Work to complete |
Transcribe the stretch of entries below from the line with "let n := old.1.toNat" through the line with "def State.writeMap (s", exactly and with both ends included; leave out all other lines.

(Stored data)
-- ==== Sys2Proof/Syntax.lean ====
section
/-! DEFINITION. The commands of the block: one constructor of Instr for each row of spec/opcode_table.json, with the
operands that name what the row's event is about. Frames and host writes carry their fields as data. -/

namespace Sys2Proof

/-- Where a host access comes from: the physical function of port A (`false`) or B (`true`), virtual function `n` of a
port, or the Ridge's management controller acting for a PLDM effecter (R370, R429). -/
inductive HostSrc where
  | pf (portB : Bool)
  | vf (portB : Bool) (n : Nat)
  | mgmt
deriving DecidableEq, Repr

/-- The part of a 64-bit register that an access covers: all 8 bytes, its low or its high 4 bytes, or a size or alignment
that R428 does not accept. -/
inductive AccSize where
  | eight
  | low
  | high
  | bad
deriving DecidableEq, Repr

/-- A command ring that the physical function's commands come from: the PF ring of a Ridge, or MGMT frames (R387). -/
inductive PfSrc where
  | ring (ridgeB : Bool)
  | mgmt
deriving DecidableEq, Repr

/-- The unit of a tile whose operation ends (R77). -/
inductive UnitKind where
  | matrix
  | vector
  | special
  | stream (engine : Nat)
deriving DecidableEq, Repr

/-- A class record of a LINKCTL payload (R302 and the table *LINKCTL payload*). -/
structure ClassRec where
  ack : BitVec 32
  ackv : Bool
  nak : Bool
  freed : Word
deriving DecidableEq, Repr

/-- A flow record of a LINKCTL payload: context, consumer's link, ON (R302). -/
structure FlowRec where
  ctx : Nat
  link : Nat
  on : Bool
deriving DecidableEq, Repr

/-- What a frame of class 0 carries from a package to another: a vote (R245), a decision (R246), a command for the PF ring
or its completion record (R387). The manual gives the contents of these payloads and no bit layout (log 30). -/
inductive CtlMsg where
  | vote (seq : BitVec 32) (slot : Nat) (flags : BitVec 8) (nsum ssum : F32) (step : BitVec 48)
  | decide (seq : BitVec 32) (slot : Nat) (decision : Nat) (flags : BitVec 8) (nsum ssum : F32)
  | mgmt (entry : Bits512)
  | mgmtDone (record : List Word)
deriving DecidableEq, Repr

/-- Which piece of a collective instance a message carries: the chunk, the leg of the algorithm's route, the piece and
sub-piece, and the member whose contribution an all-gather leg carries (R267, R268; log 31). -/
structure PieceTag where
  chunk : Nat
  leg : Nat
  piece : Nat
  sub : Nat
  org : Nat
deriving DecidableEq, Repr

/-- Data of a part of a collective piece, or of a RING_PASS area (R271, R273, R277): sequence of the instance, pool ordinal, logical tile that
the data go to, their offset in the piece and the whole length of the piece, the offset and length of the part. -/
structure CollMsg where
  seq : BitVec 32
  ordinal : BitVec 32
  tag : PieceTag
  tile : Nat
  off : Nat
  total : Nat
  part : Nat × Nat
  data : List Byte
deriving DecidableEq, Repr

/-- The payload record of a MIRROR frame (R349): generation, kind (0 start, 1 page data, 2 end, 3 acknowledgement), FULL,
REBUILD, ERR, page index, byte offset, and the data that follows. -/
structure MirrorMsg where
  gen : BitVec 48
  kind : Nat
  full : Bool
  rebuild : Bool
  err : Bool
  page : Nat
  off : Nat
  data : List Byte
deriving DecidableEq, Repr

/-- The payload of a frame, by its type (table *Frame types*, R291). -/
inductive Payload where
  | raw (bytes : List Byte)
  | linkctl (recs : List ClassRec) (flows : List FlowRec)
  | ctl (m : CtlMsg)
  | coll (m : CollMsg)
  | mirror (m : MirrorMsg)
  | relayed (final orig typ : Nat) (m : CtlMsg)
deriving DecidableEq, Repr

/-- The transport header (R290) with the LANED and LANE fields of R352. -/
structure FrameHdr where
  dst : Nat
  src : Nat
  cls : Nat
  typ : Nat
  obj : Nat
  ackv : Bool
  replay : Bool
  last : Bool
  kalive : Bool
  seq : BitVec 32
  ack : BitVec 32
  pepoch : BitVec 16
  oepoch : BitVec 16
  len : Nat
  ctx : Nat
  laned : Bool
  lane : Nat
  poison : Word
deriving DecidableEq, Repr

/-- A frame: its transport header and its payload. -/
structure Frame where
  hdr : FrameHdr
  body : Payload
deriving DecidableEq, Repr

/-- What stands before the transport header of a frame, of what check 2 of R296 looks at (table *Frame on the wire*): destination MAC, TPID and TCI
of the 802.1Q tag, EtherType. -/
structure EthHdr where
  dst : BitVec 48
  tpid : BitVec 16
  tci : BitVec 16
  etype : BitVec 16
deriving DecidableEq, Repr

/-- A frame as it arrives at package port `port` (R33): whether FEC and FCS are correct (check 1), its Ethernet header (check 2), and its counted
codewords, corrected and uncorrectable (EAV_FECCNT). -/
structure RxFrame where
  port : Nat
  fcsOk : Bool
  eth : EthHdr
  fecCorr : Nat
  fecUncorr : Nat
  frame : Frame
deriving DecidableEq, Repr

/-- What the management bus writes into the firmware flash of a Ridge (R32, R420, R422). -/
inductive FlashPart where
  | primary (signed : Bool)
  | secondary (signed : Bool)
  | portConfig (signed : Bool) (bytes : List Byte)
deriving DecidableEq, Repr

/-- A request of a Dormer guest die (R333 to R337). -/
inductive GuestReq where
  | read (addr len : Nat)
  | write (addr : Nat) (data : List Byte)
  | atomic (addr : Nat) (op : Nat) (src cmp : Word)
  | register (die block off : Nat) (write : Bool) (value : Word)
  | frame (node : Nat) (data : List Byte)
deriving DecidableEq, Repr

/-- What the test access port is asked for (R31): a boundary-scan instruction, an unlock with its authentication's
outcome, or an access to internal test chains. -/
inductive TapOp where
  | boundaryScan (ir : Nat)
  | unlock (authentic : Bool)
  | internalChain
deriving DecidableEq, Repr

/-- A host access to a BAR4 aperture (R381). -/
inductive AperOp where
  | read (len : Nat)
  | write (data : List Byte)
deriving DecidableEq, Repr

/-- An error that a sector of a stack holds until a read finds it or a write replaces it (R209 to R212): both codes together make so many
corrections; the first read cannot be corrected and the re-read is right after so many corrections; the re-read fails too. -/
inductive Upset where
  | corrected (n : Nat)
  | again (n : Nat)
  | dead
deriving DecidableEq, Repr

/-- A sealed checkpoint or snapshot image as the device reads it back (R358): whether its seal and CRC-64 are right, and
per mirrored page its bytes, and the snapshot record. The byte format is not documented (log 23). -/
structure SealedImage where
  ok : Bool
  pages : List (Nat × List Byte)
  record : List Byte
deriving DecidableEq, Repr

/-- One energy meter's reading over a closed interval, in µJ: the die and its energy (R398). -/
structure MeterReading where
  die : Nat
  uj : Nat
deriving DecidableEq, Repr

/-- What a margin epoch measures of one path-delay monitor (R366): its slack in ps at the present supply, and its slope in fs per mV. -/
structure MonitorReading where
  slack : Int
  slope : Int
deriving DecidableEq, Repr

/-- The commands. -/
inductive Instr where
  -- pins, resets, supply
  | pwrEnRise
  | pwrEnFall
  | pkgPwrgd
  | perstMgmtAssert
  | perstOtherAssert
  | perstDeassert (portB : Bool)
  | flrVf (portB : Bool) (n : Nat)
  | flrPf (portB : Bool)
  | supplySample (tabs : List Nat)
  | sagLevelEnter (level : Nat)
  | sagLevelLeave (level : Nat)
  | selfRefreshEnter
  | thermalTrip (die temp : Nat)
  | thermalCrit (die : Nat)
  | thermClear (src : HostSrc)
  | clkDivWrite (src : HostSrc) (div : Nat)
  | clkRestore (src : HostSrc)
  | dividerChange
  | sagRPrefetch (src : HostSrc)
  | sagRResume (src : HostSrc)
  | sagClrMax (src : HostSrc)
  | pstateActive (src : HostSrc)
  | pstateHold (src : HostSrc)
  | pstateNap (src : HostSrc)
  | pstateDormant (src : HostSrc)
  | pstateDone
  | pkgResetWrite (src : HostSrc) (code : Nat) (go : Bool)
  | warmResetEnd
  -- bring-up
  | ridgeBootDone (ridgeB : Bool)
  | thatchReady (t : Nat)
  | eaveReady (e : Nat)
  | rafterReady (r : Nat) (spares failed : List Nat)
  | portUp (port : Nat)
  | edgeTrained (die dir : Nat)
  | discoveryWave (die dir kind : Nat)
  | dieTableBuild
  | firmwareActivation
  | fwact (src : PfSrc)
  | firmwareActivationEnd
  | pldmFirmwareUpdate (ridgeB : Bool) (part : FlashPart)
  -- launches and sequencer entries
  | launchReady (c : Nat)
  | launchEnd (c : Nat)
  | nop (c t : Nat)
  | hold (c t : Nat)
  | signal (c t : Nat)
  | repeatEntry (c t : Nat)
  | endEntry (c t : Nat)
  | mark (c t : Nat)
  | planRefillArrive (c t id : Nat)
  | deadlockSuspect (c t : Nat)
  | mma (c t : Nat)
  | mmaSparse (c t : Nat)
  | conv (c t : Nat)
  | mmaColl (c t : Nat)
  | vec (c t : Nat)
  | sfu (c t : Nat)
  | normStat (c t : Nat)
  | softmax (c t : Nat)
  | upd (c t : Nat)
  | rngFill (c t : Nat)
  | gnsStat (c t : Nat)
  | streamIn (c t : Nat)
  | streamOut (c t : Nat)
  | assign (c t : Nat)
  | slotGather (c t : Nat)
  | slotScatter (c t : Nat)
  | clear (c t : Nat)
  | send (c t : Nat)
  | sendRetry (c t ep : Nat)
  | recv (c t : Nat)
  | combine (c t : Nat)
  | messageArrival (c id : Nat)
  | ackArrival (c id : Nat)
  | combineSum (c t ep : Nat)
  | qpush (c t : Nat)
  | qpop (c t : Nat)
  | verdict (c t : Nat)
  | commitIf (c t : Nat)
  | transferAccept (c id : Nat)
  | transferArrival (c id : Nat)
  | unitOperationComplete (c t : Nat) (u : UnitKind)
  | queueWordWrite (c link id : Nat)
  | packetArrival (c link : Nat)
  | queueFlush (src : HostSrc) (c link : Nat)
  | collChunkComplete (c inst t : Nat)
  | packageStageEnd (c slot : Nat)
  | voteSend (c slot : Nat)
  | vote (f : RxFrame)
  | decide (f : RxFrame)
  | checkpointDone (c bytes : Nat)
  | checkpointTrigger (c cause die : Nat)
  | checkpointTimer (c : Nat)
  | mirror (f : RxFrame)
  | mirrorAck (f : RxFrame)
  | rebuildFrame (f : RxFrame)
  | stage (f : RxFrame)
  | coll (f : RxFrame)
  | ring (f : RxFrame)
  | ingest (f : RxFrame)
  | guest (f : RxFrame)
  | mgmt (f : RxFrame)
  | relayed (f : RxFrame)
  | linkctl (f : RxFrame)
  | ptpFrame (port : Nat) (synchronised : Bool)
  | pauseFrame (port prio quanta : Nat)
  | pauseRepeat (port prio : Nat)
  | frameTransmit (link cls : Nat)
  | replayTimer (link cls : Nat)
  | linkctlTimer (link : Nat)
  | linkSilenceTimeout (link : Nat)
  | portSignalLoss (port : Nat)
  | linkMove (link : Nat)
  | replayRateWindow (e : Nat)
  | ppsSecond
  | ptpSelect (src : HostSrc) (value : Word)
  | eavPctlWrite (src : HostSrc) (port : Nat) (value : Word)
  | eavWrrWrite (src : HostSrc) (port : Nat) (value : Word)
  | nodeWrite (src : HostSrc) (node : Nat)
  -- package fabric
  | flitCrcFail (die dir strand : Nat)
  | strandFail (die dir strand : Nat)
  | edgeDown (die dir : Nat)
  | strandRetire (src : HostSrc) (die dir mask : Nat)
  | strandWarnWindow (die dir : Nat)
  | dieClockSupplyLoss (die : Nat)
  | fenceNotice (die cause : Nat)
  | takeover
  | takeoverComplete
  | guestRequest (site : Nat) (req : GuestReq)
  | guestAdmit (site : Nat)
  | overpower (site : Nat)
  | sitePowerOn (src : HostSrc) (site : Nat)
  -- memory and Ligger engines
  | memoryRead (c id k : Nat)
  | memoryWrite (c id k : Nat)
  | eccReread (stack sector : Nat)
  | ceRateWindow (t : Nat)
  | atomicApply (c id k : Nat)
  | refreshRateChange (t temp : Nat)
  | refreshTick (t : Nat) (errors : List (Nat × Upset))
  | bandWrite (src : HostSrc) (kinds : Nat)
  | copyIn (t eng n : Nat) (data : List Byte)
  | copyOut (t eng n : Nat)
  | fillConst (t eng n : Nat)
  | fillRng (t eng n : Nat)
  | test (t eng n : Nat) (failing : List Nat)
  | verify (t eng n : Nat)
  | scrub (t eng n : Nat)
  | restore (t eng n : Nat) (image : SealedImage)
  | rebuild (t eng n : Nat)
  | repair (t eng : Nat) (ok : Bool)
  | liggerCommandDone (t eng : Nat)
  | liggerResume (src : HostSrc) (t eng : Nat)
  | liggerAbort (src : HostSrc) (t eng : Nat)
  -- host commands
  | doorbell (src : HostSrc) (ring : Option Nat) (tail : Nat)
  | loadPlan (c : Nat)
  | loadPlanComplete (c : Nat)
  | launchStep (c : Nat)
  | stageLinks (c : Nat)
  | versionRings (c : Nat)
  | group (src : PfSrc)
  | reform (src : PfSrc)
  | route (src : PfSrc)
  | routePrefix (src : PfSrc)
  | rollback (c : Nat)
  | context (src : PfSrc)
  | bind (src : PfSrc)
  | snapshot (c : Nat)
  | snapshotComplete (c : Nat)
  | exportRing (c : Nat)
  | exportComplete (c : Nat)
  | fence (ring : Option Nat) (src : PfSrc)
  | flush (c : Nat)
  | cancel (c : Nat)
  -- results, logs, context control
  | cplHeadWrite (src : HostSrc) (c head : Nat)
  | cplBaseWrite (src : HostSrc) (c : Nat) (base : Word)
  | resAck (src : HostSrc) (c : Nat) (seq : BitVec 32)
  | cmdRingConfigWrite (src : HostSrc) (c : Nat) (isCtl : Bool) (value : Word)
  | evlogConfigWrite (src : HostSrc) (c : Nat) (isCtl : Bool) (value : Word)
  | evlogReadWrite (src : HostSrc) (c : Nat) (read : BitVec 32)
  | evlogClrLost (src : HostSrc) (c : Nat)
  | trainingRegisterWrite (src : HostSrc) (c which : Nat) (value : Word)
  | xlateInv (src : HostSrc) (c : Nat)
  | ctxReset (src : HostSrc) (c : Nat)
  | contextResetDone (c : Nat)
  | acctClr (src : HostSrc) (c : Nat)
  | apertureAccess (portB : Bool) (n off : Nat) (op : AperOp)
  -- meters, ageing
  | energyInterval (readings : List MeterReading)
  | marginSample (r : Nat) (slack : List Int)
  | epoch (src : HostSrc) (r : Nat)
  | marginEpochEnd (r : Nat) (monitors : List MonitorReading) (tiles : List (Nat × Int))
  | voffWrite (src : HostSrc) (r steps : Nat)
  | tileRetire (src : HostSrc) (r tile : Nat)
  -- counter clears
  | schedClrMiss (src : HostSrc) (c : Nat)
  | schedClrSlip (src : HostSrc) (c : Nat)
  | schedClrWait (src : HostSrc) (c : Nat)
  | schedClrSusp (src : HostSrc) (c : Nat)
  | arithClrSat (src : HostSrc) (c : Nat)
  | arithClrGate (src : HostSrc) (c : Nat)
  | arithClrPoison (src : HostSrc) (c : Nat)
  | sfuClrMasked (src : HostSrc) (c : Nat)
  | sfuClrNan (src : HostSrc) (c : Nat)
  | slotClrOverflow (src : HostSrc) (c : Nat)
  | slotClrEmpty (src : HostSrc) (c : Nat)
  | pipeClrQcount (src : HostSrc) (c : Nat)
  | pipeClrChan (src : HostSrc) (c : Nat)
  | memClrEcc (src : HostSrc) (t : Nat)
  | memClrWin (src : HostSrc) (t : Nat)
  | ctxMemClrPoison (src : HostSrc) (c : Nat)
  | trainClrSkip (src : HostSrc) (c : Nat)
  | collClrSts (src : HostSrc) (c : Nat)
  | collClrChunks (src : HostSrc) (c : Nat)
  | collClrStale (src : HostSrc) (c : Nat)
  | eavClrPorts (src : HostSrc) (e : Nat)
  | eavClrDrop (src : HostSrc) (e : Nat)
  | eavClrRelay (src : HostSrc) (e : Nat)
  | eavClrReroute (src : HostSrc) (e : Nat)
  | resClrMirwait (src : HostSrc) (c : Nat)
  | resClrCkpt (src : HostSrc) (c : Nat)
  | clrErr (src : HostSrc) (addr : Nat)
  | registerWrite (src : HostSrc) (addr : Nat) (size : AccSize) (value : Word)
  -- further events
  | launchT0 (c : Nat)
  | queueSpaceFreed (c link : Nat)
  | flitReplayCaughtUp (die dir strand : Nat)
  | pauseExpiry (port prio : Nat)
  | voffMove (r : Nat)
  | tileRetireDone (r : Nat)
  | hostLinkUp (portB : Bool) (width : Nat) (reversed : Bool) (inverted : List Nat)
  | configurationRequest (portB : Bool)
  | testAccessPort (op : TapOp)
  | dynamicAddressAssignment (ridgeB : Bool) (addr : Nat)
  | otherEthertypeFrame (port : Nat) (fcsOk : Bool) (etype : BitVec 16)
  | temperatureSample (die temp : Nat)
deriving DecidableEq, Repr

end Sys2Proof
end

==

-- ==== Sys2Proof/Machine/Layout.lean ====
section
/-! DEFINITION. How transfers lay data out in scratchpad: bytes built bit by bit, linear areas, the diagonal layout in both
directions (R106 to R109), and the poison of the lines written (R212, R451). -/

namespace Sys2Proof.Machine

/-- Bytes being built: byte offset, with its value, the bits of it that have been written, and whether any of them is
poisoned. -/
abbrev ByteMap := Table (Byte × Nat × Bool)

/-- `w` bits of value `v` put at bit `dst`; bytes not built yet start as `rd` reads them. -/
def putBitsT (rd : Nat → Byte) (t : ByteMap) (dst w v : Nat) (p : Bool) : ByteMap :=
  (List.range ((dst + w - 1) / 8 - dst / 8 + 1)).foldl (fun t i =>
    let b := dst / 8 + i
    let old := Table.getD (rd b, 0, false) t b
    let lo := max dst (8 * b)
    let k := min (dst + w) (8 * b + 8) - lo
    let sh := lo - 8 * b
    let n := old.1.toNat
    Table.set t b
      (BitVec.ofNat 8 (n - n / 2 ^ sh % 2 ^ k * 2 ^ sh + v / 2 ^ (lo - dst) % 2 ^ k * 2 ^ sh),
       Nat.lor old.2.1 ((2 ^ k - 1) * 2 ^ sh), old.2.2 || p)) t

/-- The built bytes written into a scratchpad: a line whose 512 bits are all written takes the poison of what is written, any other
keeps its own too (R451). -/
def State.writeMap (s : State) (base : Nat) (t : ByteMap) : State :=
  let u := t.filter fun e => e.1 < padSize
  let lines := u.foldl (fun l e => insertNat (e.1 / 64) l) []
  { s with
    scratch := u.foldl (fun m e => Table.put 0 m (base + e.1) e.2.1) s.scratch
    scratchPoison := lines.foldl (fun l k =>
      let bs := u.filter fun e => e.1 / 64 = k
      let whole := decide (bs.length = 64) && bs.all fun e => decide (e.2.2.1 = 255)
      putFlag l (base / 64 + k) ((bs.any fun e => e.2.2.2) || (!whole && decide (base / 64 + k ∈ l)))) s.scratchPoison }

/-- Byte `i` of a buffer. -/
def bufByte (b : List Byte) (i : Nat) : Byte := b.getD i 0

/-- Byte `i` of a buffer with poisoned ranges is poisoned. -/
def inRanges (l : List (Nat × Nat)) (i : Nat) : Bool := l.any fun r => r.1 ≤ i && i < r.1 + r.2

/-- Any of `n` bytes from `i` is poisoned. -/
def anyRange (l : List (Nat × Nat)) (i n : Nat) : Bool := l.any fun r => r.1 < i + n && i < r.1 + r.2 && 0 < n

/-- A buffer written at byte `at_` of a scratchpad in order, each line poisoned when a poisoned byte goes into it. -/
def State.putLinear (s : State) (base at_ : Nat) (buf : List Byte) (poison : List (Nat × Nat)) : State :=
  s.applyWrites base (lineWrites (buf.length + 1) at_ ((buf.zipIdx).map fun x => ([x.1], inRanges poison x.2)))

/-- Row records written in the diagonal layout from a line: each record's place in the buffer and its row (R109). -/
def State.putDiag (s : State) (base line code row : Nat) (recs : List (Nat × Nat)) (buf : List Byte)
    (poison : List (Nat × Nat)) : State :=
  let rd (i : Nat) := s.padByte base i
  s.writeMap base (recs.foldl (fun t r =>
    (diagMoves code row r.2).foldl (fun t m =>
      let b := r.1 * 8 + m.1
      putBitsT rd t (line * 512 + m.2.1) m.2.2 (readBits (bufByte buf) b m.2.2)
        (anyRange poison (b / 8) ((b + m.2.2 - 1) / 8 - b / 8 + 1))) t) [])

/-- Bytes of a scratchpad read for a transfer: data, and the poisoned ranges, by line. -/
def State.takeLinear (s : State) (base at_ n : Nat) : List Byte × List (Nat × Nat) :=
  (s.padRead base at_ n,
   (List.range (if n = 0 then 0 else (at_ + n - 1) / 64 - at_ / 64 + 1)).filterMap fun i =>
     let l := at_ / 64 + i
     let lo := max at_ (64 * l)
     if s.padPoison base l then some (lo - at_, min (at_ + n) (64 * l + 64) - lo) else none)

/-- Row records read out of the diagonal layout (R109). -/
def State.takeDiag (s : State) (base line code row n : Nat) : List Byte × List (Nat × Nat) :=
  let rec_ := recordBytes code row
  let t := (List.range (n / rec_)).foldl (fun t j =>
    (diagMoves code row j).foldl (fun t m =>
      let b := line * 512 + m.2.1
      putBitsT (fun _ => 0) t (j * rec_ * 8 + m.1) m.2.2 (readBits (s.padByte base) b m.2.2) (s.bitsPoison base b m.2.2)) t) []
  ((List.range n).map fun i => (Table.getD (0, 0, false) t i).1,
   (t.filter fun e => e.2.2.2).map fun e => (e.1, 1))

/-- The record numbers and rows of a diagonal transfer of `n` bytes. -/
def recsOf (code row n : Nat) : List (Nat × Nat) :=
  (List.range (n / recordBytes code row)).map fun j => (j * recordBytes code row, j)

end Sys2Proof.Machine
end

Solved problem |
    let n := old.1.toNat
    Table.set t b
      (BitVec.ofNat 8 (n - n / 2 ^ sh % 2 ^ k * 2 ^ sh + v / 2 ^ (lo - dst) % 2 ^ k * 2 ^ sh),
       Nat.lor old.2.1 ((2 ^ k - 1) * 2 ^ sh), old.2.2 || p)) t

/-- The built bytes written into a scratchpad: a line whose 512 bits are all written takes the poison of what is written, any other
keeps its own too (R451). -/
def State.writeMap (s : State) (base : Nat) (t : ByteMap) : State :=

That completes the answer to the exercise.